Dictators are nothing if not tacky. Saddam had a gold toilet seat. Kim Chong [sic – I’d say Jong, but we don’t speak Korean so we’re both wrong] Il , 5’2” in heels, probably white stilettos, likes Hennessy Paradis Cognac. I’ve never tasted it, but it’s probably a bit like Cherry B, the Eighties tipple of the Essex girl. And the Juche tower – well think Blackpool, or if you’re American, in which case the foregoing will mean little, think (possibly) a “cone” handed to you by a “soda jerk”.
Being tasteless and nouveau riche/lower middle class is not the worst aspect of being a dictator. But it seems to be a constant. A dictator has nobody to tell him that murdering millions of people because they disagree with him is a bad idea, and nobody to tell him that sunken baths and gold-plated taps are a bit naff.
What these blighters need is a good dose of John Betjeman. Perhaps the ridiculous English class system, and our sense of the ridiculous, has preserved us on grounds of taste from the totalitarian movements that have bedevilled continental Europe. Here’s P. G. Wodehouse’s Bertie Wooster, talking to Spode, the parody Fascist:
"The trouble with you, Spode, is that just because you have succeeded in inducing a handful of half-wits to disfigure the London scene by going about in black shorts, you think you're someone.

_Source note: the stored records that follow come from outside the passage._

theorem freeSlotGo_pkept {s₀ s : State} {v : Service} {x0 : Nat} {x1 : Nat} (kp : Kept s₀ s) :
    PKept s₀ (freeSlotGo v x0 x1) s := by
  induction x0 generalizing s x1 with
  | zero =>
    unfold freeSlotGo
    repeat' first
        | (with_reducible first | assumption | refine kept_ite ?_ ?_ | refine node_pkept ?_)
        | (with_reducible first | exact PKept.pure kp | refine PKept.pure ?_ | refine PKept.throw ?_)
        | (with_reducible first | refine PKept.modify ?_ | refine PKept.set ?_ | refine PKept.getBind ?_)
        | (with_reducible first | refine PKept.get ?_ | refine PKept.map ?_ | refine PKept.ite ?_ ?_)
        | (with_reducible first | refine PKept.bind ?_ ?_ | refine PKept.forM ?_ ?_ | intro _ _ _)
        | (with_reducible first | refine PKept.ok (by assumption) ?_ | refine PKept.error (by assumption) ?_)
        | (with_reducible first | intro _)
        | split
        | dsimp only
  | succ k ih =>
    unfold freeSlotGo
    repeat' first
        | (with_reducible first | assumption | refine kept_ite ?_ ?_ | refine node_pkept ?_ | refine ih ?_)
        | (with_reducible first | exact PKept.pure kp | refine PKept.pure ?_ | refine PKept.throw ?_)
        | (with_reducible first | refine PKept.modify ?_ | refine PKept.set ?_ | refine PKept.getBind ?_)
        | (with_reducible first | refine PKept.get ?_ | refine PKept.map ?_ | refine PKept.ite ?_ ?_)
        | (with_reducible first | refine PKept.bind ?_ ?_ | refine PKept.forM ?_ ?_ | intro _ _ _)
        | (with_reducible first | refine PKept.ok (by assumption) ?_ | refine PKept.error (by assumption) ?_)
        | (with_reducible first | intro _)
        | split
        | dsimp only

theorem freeSlot_pkept {s₀ s : State} {v : Service} (kp : Kept s₀ s) :
    PKept s₀ (freeSlot v) s := by
  unfold freeSlot
  repeat' first
    | (with_reducible first | assumption | refine freeSlotGo_pkept ?_ | exact PKept.pure kp)
    | (with_reducible first | refine PKept.pure ?_ | refine PKept.throw ?_ | refine PKept.modify ?_)
    | (with_reducible first | refine PKept.set ?_ | refine PKept.getBind ?_ | refine PKept.get ?_)
    | (with_reducible first | refine PKept.map ?_ | refine PKept.ite ?_ ?_ | refine PKept.bind ?_ ?_)
    | (with_reducible first | refine PKept.forM ?_ ?_ | intro _ _ _ | refine PKept.ok (by assumption) ?_)
    | (with_reducible first | refine PKept.error (by assumption) ?_ | intro _)
    | dsimp only

theorem setEntry_pkept {s₀ s : State} {v : Service} {hash i e : Nat} (kp : Kept s₀ s) :
    PKept s₀ (setEntry v hash i e) s := by
  unfold setEntry
  repeat' first
    | (with_reducible first | assumption | refine pWrite_pkept ?_ | exact PKept.pure kp | refine PKept.pure ?_)
    | (with_reducible first | refine PKept.throw ?_ | refine PKept.modify ?_ | refine PKept.set ?_)
    | (with_reducible first | refine PKept.getBind ?_ | refine PKept.get ?_ | refine PKept.map ?_)
    | (with_reducible first | refine PKept.ite ?_ ?_ | refine PKept.bind ?_ ?_ | refine PKept.forM ?_ ?_)
    | (with_reducible first | intro _ _ _ | refine PKept.ok (by assumption) ?_)
    | (with_reducible first | refine PKept.error (by assumption) ?_ | intro _)
    | dsimp only

theorem evictableGo_pkept {s₀ s : State} {v : Service} {x0 : Nat} {x1 : Nat} {x2 : Option (Nat × Nat)} {x3 : Nat} (kp : Kept s₀ s) :
    PKept s₀ (evictableGo v x0 x1 x2 x3) s := by
  induction x0 generalizing s x1 x2 x3 with
  | zero =>
    unfold evictableGo
    repeat' first
        | (with_reducible first | assumption | refine kept_ite ?_ ?_ | refine node_pkept ?_)
        | (with_reducible first | exact PKept.pure kp | refine PKept.pure ?_ | refine PKept.throw ?_)
        | (with_reducible first | refine PKept.modify ?_ | refine PKept.set ?_ | refine PKept.getBind ?_)
        | (with_reducible first | refine PKept.get ?_ | refine PKept.map ?_ | refine PKept.ite ?_ ?_)
        | (with_reducible first | refine PKept.bind ?_ ?_ | refine PKept.forM ?_ ?_ | intro _ _ _)
        | (with_reducible first | refine PKept.ok (by assumption) ?_ | refine PKept.error (by assumption) ?_)
        | (with_reducible first | intro _)
        | split
        | dsimp only
        | (with_reducible first | refine Kept.upd ?_)
  | succ k ih =>
    unfold evictableGo
    repeat' first
        | (with_reducible first | assumption | refine kept_ite ?_ ?_ | refine node_pkept ?_ | refine ih ?_)
        | (with_reducible first | exact PKept.pure kp | refine PKept.pure ?_ | refine PKept.throw ?_)
        | (with_reducible first | refine PKept.modify ?_ | refine PKept.set ?_ | refine PKept.getBind ?_)
        | (with_reducible first | refine PKept.get ?_ | refine PKept.map ?_ | refine PKept.ite ?_ ?_)
        | (with_reducible first | refine PKept.bind ?_ ?_ | refine PKept.forM ?_ ?_ | intro _ _ _)
        | (with_reducible first | refine PKept.ok (by assumption) ?_ | refine PKept.error (by assumption) ?_)
        | (with_reducible first | intro _)
        | split
        | dsimp only
        | (with_reducible first | refine Kept.upd ?_)

theorem evictable_pkept {s₀ s : State} {v : Service} (kp : Kept s₀ s) :
    PKept s₀ (evictable v) s := by
  unfold evictable
  repeat' first
    | (with_reducible first | assumption | refine kept_ite ?_ ?_ | refine evictableGo_pkept ?_)
    | (with_reducible first | exact PKept.pure kp | refine PKept.pure ?_ | refine PKept.throw ?_)
    | (with_reducible first | refine PKept.modify ?_ | refine PKept.set ?_ | refine PKept.getBind ?_)
    | (with_reducible first | refine PKept.get ?_ | refine PKept.map ?_ | refine PKept.ite ?_ ?_)
    | (with_reducible first | refine PKept.bind ?_ ?_ | refine PKept.forM ?_ ?_ | intro _ _ _)
    | (with_reducible first | refine PKept.ok (by assumption) ?_ | refine PKept.error (by assumption) ?_)
    | (with_reducible first | intro _)
    | dsimp only

theorem evict_pkept {s₀ s : State} {i n : Nat} (kp : Kept s₀ s) :
    PKept s₀ (evict i n) s := by
  unfold evict
  repeat' first
    | (with_reducible first | assumption | refine kept_ite ?_ ?_ | refine svc_pkept ?_ | refine updSvc_pkept ?_)
    | (with_reducible first | refine node_pkept ?_ | refine setNodeField_pkept ?_ | refine nodeChildren_pkept ?_)
    | (with_reducible first | refine bucket_pkept ?_ | refine setEntry_pkept ?_ | exact PKept.pure kp)
    | (with_reducible first | refine PKept.pure ?_ | refine PKept.throw ?_ | refine PKept.modify ?_)
    | (with_reducible first | refine PKept.set ?_ | refine PKept.getBind ?_ | refine PKept.get ?_)
    | (with_reducible first | refine PKept.map ?_ | refine PKept.ite ?_ ?_ | refine PKept.bind ?_ ?_)
    | (with_reducible first | refine PKept.forM ?_ ?_ | intro _ _ _ | refine PKept.ok (by assumption) ?_)
    | (with_reducible first | refine PKept.error (by assumption) ?_ | intro _)
    | split
    | dsimp only
    | (with_reducible first | refine Kept.upd ?_)

theorem makeRoomGo_pkept {s₀ s : State} {i need : Nat} {x0 : Nat} (kp : Kept s₀ s) :
    PKept s₀ (makeRoomGo i need x0) s := by
  induction x0 generalizing s  with
  | zero =>
    unfold makeRoomGo
    repeat' first
        | (with_reducible first | assumption | refine kept_ite ?_ ?_ | refine svc_pkept ?_)
        | (with_reducible first | refine evictable_pkept ?_ | refine evict_pkept ?_ | exact PKept.pure kp)
        | (with_reducible first | refine PKept.pure ?_ | refine PKept.throw ?_ | refine PKept.modify ?_)
        | (with_reducible first | refine PKept.set ?_ | refine PKept.getBind ?_ | refine PKept.get ?_)
        | (with_reducible first | refine PKept.map ?_ | refine PKept.ite ?_ ?_ | refine PKept.bind ?_ ?_)
        | (with_reducible first | refine PKept.forM ?_ ?_ | intro _ _ _ | refine PKept.ok (by assumption) ?_)
        | (with_reducible first | refine PKept.error (by assumption) ?_ | intro _)
        | split
        | dsimp only
        | (with_reducible first | refine Kept.upd ?_)
  | succ k ih =>
    unfold makeRoomGo
    repeat' first
        | (with_reducible first | assumption | refine kept_ite ?_ ?_ | refine svc_pkept ?_)
        | (with_reducible first | refine evictable_pkept ?_ | refine evict_pkept ?_ | refine ih ?_)
        | (with_reducible first | exact PKept.pure kp | refine PKept.pure ?_ | refine PKept.throw ?_)
        | (with_reducible first | refine PKept.modify ?_ | refine PKept.set ?_ | refine PKept.getBind ?_)
        | (with_reducible first | refine PKept.get ?_ | refine PKept.map ?_ | refine PKept.ite ?_ ?_)
        | (with_reducible first | refine PKept.bind ?_ ?_ | refine PKept.forM ?_ ?_ | intro _ _ _)
        | (with_reducible first | refine PKept.ok (by assumption) ?_ | refine PKept.error (by assumption) ?_)
        | (with_reducible first | intro _)
        | split
        | dsimp only
        | (with_reducible first | refine Kept.upd ?_)

theorem canReserve_pkept {s₀ s : State} {i need : Nat} (kp : Kept s₀ s) :
    PKept s₀ (canReserve i need) s := by
  unfold canReserve
  repeat' first
    | (with_reducible first | assumption | refine kept_ite ?_ ?_ | refine svc_pkept ?_)
    | (with_reducible first | refine evictable_pkept ?_ | exact PKept.pure kp | refine PKept.pure ?_)
    | (with_reducible first | refine PKept.throw ?_ | refine PKept.modify ?_ | refine PKept.set ?_)
    | (with_reducible first | refine PKept.getBind ?_ | refine PKept.get ?_ | refine PKept.map ?_)
    | (with_reducible first | refine PKept.ite ?_ ?_ | refine PKept.bind ?_ ?_ | refine PKept.forM ?_ ?_)
    | (with_reducible first | intro _ _ _ | refine PKept.ok (by assumption) ?_)
    | (with_reducible first | refine PKept.error (by assumption) ?_ | intro _)
    | dsimp only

You hear them shouting 'Heil, Spode!' and you imagine it is the Voice of the People. That is where you make your bloomer. What the Voice of the People is saying is: 'Look at that frightful ass Spode swanking about in footer bags! Did you ever in your puff see such a perfect perisher?'"
Tamada? Haven’t heard that word for a couple of months.
Presumably he tortured anybody who got the green triangle ahead of him.
I read that Saddam used to offer British visitors a selection of chocolate from his supply of Quality Street. I have images of Saddam's inner sanctum holding dinner parties as an Arab version of Abigail's Party.
That was you, was it? Well, don't tell anyone - I don't usually do that kind of thing.
"Tamada? Haven?t heard that word for a couple of months."
No, I noticed for the past few months you haven't been hangin' round that caff I used to see you at in Tbilisi. You know the one I mean, just off Rustaveli Square. Where ya' been?